Exercise directions
Within the records below is a range that opens at the line with "def State.writeMgmt (s" and closes at the line with "else if o = 8 then (if". Return that range word for word, both ends included, and only that range.

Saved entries
*** Begin section ***

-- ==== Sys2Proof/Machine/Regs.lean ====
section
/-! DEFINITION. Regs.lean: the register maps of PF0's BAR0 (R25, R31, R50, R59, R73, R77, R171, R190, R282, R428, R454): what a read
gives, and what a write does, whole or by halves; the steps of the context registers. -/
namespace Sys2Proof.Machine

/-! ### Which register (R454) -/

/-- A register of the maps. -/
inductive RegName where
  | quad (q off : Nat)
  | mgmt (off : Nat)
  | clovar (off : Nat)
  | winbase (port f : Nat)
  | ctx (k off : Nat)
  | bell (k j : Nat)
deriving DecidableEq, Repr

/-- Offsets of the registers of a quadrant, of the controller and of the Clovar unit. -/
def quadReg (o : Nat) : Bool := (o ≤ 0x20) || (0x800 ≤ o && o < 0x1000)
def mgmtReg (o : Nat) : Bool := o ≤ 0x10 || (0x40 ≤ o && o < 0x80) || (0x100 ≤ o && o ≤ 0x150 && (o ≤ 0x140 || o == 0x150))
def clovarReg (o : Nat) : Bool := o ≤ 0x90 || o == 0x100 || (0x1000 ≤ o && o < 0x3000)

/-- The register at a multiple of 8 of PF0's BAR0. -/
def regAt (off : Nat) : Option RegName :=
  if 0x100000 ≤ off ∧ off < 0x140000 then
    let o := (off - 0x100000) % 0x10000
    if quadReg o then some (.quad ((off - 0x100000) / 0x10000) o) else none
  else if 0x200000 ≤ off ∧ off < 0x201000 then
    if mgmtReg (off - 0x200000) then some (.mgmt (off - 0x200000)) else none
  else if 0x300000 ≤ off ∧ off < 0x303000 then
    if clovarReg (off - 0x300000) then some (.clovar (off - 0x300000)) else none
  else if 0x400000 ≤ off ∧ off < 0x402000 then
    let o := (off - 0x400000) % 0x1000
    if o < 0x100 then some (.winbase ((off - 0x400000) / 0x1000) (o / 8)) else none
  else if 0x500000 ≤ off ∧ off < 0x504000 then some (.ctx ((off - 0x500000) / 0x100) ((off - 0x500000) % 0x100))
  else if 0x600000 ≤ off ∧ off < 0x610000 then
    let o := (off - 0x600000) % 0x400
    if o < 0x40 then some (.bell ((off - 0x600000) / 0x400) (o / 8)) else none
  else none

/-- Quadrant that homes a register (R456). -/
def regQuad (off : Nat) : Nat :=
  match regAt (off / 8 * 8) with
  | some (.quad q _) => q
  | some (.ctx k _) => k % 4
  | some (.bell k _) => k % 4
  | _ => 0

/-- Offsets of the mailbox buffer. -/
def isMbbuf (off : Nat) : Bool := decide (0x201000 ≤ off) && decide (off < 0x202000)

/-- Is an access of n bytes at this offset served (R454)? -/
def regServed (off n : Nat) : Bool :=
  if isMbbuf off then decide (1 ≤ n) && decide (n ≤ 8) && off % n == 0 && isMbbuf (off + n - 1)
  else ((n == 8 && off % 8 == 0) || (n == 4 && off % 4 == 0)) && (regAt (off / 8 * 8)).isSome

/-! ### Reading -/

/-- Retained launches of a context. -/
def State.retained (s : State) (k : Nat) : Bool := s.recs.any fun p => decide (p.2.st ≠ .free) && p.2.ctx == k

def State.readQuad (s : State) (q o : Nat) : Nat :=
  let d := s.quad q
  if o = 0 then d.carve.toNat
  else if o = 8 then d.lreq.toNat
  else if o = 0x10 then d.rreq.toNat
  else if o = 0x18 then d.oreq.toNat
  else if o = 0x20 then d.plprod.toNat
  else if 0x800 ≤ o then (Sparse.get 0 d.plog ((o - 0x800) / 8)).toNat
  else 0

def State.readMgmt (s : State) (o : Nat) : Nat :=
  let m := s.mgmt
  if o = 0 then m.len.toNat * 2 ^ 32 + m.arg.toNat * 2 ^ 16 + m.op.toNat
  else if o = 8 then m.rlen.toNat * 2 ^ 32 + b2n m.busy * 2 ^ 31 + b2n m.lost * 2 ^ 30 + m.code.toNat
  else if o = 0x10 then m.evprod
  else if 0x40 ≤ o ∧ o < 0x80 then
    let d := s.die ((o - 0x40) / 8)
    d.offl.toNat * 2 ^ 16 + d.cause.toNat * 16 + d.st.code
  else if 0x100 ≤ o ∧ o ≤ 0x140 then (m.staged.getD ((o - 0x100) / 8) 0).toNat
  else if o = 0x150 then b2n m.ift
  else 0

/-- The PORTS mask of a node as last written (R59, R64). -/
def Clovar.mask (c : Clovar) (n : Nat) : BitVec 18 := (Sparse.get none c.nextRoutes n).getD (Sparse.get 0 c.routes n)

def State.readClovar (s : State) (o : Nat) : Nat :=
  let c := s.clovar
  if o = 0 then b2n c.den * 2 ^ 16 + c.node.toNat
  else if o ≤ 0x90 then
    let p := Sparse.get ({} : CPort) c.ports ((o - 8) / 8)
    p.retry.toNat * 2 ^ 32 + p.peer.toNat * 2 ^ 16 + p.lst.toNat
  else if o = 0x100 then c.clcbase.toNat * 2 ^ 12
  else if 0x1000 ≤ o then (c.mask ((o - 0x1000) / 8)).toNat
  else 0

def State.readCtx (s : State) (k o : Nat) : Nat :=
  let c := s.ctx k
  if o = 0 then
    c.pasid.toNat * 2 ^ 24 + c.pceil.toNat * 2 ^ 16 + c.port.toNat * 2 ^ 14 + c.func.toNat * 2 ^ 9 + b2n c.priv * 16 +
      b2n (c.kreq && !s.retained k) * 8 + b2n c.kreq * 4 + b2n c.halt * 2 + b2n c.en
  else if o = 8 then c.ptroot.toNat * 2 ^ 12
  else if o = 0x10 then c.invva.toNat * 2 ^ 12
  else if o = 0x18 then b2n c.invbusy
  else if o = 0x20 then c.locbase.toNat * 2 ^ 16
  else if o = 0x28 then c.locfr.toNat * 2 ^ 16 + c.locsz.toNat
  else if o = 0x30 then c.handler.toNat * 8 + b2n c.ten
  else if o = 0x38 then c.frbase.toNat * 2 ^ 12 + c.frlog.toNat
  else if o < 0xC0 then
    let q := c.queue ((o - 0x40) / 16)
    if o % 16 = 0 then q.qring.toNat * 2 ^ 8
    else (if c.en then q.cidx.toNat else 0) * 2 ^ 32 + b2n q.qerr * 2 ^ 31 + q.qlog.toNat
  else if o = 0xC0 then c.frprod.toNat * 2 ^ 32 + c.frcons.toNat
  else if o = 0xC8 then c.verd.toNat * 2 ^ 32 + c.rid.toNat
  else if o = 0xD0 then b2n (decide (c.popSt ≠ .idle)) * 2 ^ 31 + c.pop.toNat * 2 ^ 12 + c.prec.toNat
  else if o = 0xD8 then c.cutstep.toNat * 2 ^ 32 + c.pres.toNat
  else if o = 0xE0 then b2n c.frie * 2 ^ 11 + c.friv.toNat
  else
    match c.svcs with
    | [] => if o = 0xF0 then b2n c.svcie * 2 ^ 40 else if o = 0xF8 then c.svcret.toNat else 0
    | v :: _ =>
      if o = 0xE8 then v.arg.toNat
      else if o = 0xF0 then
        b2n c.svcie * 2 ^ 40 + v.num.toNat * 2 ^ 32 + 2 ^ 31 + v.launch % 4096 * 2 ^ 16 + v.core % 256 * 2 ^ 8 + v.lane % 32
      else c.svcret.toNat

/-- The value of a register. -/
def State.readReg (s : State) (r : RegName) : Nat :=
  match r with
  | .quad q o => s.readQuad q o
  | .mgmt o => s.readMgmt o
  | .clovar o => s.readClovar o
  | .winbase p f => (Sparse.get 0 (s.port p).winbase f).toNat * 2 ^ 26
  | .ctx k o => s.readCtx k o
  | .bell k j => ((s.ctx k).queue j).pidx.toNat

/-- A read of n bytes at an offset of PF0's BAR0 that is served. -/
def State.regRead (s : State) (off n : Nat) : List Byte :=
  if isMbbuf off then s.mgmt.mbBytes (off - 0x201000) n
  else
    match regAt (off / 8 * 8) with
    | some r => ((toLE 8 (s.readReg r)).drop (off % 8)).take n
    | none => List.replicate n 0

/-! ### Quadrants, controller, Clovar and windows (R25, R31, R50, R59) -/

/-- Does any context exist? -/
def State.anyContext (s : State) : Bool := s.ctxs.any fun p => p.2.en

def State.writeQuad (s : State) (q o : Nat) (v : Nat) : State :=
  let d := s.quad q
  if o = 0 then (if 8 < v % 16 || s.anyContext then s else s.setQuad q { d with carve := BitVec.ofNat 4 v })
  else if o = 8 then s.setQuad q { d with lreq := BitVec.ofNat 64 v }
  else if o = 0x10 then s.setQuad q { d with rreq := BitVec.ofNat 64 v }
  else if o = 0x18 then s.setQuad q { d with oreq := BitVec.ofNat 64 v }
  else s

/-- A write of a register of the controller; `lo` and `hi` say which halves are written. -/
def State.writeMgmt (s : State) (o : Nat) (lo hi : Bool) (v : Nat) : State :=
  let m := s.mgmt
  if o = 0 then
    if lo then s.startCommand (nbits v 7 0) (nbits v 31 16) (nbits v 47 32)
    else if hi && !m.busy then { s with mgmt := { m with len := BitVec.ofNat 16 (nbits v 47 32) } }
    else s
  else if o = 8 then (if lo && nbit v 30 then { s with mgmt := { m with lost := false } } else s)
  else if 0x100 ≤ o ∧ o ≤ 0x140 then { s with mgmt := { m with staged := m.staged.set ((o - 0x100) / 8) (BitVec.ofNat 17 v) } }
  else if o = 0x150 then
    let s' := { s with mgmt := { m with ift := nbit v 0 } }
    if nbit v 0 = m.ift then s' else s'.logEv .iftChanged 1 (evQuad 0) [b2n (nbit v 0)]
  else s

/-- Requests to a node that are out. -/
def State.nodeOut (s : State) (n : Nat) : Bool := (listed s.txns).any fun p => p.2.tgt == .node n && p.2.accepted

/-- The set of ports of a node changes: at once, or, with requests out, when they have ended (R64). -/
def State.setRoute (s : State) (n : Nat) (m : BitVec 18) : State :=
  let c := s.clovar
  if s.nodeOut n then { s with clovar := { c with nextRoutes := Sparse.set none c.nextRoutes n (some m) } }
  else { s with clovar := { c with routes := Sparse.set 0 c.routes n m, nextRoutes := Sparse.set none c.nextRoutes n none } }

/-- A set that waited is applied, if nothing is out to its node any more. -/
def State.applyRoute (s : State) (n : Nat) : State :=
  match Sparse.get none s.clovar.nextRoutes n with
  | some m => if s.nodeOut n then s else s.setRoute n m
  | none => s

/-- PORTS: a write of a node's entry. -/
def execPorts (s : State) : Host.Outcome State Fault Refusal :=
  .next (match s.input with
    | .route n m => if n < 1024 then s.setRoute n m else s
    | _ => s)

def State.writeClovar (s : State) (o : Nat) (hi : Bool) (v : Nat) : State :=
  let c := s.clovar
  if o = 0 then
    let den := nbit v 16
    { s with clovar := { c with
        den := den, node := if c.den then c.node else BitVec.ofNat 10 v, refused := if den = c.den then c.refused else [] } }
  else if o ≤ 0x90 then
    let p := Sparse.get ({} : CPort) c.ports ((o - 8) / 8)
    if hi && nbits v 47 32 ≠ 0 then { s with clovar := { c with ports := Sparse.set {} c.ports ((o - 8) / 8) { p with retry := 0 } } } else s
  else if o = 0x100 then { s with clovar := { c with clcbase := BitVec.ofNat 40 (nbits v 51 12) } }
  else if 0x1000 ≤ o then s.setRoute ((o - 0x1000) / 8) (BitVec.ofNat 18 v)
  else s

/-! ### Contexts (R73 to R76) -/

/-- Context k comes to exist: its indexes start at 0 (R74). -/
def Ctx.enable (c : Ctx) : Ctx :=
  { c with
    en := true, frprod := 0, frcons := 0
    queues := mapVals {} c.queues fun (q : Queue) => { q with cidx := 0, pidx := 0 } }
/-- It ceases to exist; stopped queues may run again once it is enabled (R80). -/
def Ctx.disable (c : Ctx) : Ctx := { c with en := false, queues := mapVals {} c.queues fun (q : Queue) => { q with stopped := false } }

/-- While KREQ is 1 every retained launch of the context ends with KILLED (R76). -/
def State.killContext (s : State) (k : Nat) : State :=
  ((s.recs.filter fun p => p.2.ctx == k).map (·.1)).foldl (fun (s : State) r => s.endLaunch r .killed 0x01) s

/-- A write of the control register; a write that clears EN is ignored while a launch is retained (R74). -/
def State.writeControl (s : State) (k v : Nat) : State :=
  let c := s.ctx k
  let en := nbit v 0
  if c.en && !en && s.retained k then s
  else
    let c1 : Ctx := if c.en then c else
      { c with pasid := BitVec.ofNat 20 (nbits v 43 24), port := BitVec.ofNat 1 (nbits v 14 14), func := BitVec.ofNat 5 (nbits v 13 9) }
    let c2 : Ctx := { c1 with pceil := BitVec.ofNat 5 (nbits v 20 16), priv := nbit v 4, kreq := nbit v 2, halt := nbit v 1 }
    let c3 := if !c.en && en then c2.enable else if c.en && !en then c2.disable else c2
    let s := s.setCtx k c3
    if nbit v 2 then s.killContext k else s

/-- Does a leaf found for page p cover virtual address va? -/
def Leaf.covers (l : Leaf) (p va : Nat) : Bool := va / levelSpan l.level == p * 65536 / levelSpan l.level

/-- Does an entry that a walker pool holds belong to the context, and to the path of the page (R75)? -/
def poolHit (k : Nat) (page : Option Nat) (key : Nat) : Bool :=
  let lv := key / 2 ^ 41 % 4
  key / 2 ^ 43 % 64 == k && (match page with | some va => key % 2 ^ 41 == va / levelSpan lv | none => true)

*** End section ***

Answer to this problem
def State.writeMgmt (s : State) (o : Nat) (lo hi : Bool) (v : Nat) : State :=
  let m := s.mgmt
  if o = 0 then
    if lo then s.startCommand (nbits v 7 0) (nbits v 31 16) (nbits v 47 32)
    else if hi && !m.busy then { s with mgmt := { m with len := BitVec.ofNat 16 (nbits v 47 32) } }
    else s
  else if o = 8 then (if lo && nbit v 30 then { s with mgmt := { m with lost := false } } else s)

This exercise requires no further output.